→ Task statement: Exactly as they appear below, repeat the lines from the one with "if s.i3cActive then some ((s.modMgmt" through the one with "def Mgmt.ovNow (m", and no others.
==== Input for this task
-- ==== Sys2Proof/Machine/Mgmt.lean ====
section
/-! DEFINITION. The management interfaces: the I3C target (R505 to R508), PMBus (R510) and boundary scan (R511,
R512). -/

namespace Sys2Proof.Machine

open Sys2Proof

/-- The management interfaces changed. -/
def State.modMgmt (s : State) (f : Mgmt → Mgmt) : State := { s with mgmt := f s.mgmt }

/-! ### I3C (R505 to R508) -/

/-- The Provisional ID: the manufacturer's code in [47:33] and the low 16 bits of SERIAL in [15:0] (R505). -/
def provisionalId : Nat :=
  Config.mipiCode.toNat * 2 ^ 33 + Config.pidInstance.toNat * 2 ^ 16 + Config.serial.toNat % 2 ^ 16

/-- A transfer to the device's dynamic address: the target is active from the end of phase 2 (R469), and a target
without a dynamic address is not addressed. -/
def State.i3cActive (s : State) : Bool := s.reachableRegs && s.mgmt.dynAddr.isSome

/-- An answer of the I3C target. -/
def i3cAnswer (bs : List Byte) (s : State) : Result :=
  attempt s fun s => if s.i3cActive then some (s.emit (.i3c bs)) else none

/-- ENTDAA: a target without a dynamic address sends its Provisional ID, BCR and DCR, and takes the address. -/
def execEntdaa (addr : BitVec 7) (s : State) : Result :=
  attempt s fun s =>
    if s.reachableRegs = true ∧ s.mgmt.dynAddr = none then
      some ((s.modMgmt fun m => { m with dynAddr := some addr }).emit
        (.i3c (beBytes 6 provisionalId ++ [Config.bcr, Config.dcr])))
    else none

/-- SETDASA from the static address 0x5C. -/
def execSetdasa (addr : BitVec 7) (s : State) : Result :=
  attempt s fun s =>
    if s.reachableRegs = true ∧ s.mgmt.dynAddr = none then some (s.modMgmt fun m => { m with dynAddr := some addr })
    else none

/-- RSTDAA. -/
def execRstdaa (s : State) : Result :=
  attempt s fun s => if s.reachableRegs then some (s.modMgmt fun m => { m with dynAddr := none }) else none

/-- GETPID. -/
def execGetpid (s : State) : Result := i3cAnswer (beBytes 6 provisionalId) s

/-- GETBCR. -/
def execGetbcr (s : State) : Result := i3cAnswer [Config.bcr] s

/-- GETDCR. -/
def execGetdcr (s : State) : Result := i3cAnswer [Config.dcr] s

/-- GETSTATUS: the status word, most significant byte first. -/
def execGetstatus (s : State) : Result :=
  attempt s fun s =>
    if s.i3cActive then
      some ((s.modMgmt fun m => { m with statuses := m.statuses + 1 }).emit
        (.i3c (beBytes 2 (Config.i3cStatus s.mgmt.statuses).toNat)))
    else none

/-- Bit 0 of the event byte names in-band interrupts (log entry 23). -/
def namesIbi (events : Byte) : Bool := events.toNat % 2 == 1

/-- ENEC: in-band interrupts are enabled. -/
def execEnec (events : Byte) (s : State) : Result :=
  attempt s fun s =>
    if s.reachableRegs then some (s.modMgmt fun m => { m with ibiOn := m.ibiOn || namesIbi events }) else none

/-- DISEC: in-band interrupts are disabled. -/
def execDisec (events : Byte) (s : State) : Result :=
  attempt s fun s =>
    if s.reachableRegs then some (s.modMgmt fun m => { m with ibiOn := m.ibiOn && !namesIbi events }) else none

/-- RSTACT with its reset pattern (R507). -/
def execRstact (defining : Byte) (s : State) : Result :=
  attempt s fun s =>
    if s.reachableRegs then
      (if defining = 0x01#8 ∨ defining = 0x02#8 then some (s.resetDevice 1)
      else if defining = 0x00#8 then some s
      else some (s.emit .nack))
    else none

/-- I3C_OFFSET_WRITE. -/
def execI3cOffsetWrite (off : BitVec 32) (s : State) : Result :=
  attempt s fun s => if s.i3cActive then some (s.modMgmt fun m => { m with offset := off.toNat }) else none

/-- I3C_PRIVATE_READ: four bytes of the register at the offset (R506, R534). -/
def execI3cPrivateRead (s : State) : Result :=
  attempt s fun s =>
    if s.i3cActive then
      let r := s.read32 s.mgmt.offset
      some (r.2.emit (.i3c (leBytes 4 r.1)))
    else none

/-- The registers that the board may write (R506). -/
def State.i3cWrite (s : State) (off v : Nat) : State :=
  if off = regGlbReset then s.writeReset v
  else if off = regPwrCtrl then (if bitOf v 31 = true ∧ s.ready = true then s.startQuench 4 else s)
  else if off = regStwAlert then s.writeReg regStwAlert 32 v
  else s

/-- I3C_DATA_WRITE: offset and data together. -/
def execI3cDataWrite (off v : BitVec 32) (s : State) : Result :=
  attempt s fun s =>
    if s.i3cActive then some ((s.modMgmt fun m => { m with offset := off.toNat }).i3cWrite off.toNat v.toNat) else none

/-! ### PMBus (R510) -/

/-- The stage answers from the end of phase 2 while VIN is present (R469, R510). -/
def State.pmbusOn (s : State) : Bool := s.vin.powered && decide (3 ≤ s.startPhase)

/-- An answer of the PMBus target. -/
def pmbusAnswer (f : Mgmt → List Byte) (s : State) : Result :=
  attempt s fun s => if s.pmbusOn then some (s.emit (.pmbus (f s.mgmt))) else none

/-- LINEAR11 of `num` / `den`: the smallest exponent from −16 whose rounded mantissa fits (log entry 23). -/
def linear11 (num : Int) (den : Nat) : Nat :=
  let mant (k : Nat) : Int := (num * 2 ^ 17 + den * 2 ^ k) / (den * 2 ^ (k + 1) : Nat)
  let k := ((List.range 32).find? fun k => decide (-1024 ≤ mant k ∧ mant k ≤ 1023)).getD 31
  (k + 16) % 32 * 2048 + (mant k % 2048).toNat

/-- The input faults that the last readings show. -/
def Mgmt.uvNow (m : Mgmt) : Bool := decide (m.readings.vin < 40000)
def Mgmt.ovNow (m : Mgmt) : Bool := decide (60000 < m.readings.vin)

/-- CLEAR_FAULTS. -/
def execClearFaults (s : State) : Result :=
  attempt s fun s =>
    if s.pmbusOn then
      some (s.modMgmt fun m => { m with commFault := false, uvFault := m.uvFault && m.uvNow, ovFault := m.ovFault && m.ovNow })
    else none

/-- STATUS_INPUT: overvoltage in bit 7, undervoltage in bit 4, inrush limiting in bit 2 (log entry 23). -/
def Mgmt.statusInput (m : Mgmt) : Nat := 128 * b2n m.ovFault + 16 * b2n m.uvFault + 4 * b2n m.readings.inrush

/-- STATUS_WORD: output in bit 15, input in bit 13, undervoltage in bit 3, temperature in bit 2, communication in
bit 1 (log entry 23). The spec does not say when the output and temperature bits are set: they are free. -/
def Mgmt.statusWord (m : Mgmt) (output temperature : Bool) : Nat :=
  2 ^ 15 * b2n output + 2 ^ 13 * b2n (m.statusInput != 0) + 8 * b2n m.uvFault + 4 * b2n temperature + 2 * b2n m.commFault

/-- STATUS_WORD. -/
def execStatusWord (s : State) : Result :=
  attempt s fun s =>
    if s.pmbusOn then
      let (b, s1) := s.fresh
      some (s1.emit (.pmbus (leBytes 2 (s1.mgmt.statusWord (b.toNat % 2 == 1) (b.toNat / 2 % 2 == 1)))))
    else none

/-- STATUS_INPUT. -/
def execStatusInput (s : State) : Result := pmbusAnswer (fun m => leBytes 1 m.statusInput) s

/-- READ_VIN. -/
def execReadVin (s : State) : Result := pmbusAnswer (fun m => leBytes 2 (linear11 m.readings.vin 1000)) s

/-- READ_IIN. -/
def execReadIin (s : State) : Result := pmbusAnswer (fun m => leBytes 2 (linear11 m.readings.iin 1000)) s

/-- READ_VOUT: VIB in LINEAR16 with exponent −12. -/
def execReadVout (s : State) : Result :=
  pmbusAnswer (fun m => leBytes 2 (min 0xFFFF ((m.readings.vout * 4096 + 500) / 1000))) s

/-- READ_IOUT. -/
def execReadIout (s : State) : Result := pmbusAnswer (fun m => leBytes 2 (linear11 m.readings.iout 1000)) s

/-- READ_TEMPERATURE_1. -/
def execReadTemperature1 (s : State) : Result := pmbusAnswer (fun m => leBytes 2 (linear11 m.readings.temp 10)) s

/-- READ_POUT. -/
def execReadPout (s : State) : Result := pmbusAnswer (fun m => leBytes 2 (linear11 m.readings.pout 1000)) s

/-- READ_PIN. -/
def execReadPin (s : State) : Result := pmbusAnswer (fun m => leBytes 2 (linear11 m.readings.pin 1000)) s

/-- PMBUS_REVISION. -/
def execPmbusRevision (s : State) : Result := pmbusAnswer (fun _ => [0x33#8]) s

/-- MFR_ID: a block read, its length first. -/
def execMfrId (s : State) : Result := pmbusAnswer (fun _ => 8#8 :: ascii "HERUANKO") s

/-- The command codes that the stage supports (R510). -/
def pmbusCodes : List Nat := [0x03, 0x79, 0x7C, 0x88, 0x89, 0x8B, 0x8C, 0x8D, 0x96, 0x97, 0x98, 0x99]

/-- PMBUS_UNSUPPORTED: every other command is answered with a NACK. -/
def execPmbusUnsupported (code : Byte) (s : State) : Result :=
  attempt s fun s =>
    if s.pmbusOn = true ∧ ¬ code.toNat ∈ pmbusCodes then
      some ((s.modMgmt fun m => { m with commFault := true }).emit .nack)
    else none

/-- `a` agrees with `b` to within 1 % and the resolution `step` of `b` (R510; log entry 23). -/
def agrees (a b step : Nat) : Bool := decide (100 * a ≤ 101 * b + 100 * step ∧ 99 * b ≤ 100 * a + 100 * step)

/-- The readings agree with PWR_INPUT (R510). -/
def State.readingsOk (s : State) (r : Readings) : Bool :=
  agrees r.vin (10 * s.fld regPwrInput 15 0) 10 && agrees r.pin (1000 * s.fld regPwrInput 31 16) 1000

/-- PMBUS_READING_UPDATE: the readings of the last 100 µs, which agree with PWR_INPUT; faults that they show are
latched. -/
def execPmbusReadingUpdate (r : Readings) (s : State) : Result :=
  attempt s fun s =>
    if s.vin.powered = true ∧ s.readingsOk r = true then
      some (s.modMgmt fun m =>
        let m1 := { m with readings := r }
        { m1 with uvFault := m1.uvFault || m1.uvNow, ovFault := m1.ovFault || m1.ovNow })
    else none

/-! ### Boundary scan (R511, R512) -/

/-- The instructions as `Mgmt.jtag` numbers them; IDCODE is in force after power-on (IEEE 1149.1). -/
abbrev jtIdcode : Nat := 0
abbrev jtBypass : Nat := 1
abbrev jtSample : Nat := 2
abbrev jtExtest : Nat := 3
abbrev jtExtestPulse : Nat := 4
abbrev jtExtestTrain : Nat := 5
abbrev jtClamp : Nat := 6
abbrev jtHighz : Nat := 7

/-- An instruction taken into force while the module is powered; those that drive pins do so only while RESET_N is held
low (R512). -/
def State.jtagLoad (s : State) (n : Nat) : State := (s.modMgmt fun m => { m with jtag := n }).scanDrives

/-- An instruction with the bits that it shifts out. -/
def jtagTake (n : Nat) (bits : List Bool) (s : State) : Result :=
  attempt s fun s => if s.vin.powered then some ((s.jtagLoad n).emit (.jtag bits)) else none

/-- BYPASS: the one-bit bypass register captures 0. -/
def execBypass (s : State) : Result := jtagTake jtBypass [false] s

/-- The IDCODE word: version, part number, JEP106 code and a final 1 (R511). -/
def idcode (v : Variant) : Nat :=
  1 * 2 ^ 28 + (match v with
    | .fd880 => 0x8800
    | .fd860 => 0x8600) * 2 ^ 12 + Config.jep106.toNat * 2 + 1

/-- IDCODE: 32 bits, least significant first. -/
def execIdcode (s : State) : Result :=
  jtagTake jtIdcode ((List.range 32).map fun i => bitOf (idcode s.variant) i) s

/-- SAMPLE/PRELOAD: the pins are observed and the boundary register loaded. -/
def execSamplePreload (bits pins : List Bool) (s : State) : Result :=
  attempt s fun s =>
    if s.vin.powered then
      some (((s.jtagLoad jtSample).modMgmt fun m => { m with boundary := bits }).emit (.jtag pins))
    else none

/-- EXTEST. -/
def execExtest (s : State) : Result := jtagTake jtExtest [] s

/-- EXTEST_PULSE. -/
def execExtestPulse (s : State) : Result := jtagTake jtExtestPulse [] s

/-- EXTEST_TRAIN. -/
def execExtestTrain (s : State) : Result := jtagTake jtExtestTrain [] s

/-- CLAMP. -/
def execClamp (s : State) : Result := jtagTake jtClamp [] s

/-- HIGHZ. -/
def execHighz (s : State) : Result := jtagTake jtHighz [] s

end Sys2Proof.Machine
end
========
→ Task answer:
    if s.i3cActive then some ((s.modMgmt fun m => { m with offset := off.toNat }).i3cWrite off.toNat v.toNat) else none

/-! ### PMBus (R510) -/

/-- The stage answers from the end of phase 2 while VIN is present (R469, R510). -/
def State.pmbusOn (s : State) : Bool := s.vin.powered && decide (3 ≤ s.startPhase)

/-- An answer of the PMBus target. -/
def pmbusAnswer (f : Mgmt → List Byte) (s : State) : Result :=
  attempt s fun s => if s.pmbusOn then some (s.emit (.pmbus (f s.mgmt))) else none

/-- LINEAR11 of `num` / `den`: the smallest exponent from −16 whose rounded mantissa fits (log entry 23). -/
def linear11 (num : Int) (den : Nat) : Nat :=
  let mant (k : Nat) : Int := (num * 2 ^ 17 + den * 2 ^ k) / (den * 2 ^ (k + 1) : Nat)
  let k := ((List.range 32).find? fun k => decide (-1024 ≤ mant k ∧ mant k ≤ 1023)).getD 31
  (k + 16) % 32 * 2048 + (mant k % 2048).toNat

/-- The input faults that the last readings show. -/
def Mgmt.uvNow (m : Mgmt) : Bool := decide (m.readings.vin < 40000)
def Mgmt.ovNow (m : Mgmt) : Bool := decide (60000 < m.readings.vin)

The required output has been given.